[Start of section]

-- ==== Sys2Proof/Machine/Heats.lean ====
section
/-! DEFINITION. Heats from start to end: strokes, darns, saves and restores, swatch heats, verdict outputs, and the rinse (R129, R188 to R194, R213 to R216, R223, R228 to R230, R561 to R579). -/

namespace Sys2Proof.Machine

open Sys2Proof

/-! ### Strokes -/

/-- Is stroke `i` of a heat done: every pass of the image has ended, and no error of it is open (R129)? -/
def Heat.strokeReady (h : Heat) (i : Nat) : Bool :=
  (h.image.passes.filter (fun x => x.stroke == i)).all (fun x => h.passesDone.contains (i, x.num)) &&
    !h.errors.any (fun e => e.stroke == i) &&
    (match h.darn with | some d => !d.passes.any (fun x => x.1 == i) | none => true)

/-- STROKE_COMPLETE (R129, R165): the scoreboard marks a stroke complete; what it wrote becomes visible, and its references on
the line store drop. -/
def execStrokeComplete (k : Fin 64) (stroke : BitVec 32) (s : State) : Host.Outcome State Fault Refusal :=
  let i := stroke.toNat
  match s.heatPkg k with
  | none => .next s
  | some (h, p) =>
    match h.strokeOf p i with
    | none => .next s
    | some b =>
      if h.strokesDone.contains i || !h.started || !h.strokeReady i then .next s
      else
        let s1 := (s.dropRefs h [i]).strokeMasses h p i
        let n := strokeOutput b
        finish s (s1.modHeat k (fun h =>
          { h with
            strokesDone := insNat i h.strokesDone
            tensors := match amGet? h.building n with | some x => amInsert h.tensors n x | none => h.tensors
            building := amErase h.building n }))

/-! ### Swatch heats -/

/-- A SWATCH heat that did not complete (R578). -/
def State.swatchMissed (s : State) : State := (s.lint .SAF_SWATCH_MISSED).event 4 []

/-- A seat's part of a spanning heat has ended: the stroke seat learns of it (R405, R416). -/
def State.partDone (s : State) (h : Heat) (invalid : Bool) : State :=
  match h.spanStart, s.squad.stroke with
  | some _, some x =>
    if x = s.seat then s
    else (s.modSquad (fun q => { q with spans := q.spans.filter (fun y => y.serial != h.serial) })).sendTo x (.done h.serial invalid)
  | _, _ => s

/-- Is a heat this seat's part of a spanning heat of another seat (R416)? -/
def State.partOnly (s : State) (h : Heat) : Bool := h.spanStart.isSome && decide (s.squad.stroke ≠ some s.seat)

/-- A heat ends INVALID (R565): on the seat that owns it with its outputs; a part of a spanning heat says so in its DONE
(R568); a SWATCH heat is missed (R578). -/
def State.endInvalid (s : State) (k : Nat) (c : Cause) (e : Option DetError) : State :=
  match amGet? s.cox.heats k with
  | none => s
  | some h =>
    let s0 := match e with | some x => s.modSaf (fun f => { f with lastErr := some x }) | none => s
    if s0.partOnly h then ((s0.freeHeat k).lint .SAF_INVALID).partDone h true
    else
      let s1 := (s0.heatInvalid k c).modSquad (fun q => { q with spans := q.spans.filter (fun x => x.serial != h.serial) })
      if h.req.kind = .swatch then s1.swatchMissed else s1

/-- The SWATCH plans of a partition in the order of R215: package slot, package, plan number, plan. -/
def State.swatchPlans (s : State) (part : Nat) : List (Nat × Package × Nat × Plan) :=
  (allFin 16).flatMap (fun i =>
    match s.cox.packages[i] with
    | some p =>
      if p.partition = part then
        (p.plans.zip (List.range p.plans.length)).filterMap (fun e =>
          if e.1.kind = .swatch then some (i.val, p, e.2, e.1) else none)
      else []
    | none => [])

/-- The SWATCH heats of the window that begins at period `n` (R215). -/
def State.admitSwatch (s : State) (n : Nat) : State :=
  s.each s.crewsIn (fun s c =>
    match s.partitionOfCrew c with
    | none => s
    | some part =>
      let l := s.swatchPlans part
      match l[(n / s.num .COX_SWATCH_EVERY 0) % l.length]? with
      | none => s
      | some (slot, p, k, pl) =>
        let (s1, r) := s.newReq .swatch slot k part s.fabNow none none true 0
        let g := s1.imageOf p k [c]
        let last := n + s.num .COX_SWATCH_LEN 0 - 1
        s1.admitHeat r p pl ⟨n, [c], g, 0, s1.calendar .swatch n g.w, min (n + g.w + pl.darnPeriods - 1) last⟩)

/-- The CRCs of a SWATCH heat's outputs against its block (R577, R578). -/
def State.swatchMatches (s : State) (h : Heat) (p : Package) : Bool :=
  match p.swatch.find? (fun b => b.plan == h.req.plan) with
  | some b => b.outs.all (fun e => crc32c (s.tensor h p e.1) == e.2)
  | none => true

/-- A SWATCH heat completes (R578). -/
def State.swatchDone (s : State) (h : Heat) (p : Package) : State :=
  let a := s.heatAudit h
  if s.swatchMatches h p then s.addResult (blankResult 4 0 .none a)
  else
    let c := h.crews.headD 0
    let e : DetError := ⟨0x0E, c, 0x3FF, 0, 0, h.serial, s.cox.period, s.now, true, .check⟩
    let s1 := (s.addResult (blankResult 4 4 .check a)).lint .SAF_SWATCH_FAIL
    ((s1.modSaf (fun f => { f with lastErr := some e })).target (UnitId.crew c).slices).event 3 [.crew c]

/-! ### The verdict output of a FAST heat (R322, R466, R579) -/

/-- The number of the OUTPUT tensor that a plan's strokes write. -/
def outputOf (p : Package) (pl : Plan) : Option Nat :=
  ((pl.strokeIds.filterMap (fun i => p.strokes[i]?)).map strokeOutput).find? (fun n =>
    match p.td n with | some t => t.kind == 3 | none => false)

[End of section]
[Start of section]

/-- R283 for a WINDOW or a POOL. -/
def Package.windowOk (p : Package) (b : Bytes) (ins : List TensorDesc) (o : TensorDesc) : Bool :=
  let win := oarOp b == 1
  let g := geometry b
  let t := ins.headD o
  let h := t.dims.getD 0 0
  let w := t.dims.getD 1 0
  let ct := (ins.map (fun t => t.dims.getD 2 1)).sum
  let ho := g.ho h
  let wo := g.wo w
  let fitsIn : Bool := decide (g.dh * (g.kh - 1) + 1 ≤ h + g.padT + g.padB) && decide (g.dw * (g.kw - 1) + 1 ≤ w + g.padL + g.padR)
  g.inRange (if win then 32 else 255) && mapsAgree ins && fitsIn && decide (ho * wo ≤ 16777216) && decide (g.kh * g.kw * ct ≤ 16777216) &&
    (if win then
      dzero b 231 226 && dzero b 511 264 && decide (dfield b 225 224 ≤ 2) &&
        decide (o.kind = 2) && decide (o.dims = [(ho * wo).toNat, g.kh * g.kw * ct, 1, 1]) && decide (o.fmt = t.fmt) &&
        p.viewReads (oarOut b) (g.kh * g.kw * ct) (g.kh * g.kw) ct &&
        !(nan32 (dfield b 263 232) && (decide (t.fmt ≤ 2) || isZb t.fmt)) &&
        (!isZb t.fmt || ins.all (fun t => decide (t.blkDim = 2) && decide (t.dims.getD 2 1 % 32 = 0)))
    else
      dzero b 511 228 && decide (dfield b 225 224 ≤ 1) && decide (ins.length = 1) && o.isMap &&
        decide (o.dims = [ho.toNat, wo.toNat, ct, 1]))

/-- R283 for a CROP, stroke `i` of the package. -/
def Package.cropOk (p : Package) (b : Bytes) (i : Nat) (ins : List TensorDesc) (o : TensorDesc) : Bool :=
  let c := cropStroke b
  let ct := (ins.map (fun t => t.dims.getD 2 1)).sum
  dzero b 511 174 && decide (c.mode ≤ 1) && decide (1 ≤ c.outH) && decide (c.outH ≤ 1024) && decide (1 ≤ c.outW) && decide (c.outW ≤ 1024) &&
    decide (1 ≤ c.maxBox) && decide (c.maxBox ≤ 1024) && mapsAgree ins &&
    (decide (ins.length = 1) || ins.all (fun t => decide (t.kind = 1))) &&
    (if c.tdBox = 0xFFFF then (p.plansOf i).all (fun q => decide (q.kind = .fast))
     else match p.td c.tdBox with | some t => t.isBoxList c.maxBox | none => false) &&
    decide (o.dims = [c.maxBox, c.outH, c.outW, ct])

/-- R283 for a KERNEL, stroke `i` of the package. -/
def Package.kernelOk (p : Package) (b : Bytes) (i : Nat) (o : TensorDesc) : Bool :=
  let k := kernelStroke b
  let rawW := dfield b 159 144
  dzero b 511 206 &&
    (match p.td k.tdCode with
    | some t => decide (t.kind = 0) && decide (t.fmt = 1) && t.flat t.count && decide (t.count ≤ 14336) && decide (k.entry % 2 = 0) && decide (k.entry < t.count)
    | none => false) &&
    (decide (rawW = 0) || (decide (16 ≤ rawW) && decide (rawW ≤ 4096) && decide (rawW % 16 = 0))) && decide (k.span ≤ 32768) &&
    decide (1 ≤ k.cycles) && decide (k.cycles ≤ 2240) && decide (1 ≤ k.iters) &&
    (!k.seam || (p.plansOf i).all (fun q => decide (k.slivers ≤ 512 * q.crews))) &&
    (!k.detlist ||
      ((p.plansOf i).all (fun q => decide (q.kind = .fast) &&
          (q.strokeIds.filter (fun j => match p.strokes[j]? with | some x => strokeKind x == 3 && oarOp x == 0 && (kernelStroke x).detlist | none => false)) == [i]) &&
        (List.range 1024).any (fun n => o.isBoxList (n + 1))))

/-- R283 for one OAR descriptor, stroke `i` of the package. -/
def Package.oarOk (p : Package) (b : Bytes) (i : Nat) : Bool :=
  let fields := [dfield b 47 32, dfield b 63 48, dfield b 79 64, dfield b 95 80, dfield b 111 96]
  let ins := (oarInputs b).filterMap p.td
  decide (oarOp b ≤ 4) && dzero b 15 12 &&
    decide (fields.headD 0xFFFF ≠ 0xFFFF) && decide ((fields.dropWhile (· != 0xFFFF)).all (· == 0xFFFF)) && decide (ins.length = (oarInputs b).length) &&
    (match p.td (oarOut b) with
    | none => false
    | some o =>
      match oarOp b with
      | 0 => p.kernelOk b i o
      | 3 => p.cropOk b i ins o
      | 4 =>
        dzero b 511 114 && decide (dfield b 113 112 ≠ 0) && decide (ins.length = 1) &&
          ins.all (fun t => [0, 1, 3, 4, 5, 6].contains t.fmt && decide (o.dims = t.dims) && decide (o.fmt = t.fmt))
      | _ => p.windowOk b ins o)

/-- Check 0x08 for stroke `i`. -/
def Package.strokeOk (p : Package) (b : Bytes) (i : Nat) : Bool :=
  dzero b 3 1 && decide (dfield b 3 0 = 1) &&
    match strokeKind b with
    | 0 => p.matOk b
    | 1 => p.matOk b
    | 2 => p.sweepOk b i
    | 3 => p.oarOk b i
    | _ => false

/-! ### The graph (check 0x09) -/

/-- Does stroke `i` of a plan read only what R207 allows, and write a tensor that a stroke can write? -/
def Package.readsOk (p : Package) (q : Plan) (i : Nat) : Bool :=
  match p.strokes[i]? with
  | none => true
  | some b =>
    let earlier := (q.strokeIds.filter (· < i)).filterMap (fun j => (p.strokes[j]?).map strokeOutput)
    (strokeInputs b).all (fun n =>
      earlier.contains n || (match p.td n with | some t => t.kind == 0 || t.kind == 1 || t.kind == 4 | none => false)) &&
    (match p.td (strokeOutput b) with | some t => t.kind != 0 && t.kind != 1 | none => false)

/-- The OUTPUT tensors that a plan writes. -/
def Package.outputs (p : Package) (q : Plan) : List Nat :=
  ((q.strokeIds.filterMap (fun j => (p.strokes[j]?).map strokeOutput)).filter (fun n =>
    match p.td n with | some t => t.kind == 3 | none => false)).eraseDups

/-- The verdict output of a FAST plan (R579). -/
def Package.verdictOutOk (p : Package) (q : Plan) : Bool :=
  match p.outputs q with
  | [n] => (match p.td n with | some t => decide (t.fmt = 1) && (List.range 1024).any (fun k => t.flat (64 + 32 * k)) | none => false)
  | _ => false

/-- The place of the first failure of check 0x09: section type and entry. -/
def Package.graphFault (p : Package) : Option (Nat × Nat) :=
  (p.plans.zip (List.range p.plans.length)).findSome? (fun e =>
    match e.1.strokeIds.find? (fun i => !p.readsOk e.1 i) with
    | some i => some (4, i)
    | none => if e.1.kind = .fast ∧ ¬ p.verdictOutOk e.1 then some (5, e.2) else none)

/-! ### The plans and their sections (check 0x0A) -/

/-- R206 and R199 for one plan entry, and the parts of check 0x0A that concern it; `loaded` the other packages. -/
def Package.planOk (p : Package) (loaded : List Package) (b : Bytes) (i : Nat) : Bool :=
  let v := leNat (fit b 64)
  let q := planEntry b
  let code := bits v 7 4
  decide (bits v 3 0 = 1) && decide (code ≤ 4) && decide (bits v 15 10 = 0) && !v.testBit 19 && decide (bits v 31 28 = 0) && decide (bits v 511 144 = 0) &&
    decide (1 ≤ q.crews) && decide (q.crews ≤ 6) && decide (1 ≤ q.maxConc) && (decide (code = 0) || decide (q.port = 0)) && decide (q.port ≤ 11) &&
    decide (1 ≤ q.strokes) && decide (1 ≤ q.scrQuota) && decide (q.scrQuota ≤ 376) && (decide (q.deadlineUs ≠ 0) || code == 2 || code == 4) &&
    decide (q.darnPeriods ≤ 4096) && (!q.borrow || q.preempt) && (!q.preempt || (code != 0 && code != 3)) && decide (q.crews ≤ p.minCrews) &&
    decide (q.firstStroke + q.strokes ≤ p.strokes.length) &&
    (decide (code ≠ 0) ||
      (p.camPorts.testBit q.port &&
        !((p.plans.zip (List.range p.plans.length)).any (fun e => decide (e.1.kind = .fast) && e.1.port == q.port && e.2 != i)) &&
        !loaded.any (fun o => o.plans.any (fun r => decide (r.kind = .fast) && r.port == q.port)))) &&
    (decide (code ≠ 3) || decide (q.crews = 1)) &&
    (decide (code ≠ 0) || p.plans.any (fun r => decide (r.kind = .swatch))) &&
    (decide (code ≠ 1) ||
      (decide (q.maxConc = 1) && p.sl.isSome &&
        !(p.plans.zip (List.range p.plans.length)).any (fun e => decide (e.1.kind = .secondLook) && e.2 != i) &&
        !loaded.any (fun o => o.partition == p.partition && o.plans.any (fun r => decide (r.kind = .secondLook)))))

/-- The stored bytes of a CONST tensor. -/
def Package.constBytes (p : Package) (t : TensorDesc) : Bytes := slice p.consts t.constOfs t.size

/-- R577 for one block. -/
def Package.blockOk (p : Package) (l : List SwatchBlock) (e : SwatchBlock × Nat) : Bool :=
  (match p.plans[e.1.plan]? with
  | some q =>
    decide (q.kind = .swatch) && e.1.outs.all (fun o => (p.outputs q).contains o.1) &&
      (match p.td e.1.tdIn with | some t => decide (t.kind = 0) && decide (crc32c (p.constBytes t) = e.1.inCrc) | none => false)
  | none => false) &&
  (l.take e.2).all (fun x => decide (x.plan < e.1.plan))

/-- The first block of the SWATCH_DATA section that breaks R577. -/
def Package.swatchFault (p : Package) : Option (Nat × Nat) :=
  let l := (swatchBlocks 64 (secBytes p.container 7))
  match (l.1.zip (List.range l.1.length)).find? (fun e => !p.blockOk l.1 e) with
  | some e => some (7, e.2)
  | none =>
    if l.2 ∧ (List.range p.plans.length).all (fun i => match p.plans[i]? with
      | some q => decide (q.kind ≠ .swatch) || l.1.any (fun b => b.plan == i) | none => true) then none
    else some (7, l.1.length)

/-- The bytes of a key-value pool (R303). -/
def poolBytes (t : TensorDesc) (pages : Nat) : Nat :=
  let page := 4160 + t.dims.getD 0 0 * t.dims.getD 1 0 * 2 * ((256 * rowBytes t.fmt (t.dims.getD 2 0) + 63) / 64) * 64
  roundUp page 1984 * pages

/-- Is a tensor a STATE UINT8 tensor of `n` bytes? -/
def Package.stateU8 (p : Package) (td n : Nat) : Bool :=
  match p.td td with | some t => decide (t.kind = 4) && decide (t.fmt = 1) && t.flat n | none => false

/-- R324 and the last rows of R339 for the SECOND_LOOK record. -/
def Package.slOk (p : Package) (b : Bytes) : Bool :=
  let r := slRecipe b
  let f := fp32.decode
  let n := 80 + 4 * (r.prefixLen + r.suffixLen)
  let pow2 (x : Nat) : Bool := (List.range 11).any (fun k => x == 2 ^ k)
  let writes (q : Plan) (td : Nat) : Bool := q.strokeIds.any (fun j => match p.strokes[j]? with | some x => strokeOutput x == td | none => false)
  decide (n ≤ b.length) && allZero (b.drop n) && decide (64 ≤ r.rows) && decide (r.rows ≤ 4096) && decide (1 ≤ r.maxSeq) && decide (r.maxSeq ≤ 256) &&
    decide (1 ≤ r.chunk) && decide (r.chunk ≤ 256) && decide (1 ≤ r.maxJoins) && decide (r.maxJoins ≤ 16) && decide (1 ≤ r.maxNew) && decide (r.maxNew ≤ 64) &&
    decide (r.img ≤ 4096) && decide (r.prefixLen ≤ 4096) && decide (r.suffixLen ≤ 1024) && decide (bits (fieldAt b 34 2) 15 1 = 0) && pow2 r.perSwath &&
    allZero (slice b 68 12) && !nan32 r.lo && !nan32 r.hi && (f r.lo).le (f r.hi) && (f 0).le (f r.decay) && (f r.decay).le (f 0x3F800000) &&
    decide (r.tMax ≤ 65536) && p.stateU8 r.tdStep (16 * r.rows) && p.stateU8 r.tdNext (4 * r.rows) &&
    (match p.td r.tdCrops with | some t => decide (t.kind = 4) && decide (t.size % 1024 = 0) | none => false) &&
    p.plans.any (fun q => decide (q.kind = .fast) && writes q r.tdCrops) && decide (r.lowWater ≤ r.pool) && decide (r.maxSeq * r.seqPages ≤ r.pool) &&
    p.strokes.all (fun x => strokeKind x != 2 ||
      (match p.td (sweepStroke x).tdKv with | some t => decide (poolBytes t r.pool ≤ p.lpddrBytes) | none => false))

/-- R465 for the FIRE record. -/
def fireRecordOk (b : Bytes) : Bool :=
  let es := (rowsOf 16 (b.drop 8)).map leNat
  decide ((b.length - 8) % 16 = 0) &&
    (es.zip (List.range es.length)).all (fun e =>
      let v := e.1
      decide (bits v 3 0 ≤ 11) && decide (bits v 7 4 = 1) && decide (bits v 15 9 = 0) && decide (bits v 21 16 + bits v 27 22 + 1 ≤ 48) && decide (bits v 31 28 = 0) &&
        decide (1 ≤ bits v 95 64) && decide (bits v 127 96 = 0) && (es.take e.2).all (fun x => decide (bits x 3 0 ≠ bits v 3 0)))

[End of section]

### Assigned task
Copy verbatim, from the listing above, each line from the one containing "match p.outputs q with" down to the one containing "(p.plans.zip (List.range p.plans.length)).findSome?", inclusive.

### Exercise result
  match p.outputs q with
  | [n] => (match p.td n with | some t => decide (t.fmt = 1) && (List.range 1024).any (fun k => t.flat (64 + 32 * k)) | none => false)
  | _ => false

/-- The place of the first failure of check 0x09: section type and entry. -/
def Package.graphFault (p : Package) : Option (Nat × Nat) :=
  (p.plans.zip (List.range p.plans.length)).findSome? (fun e =>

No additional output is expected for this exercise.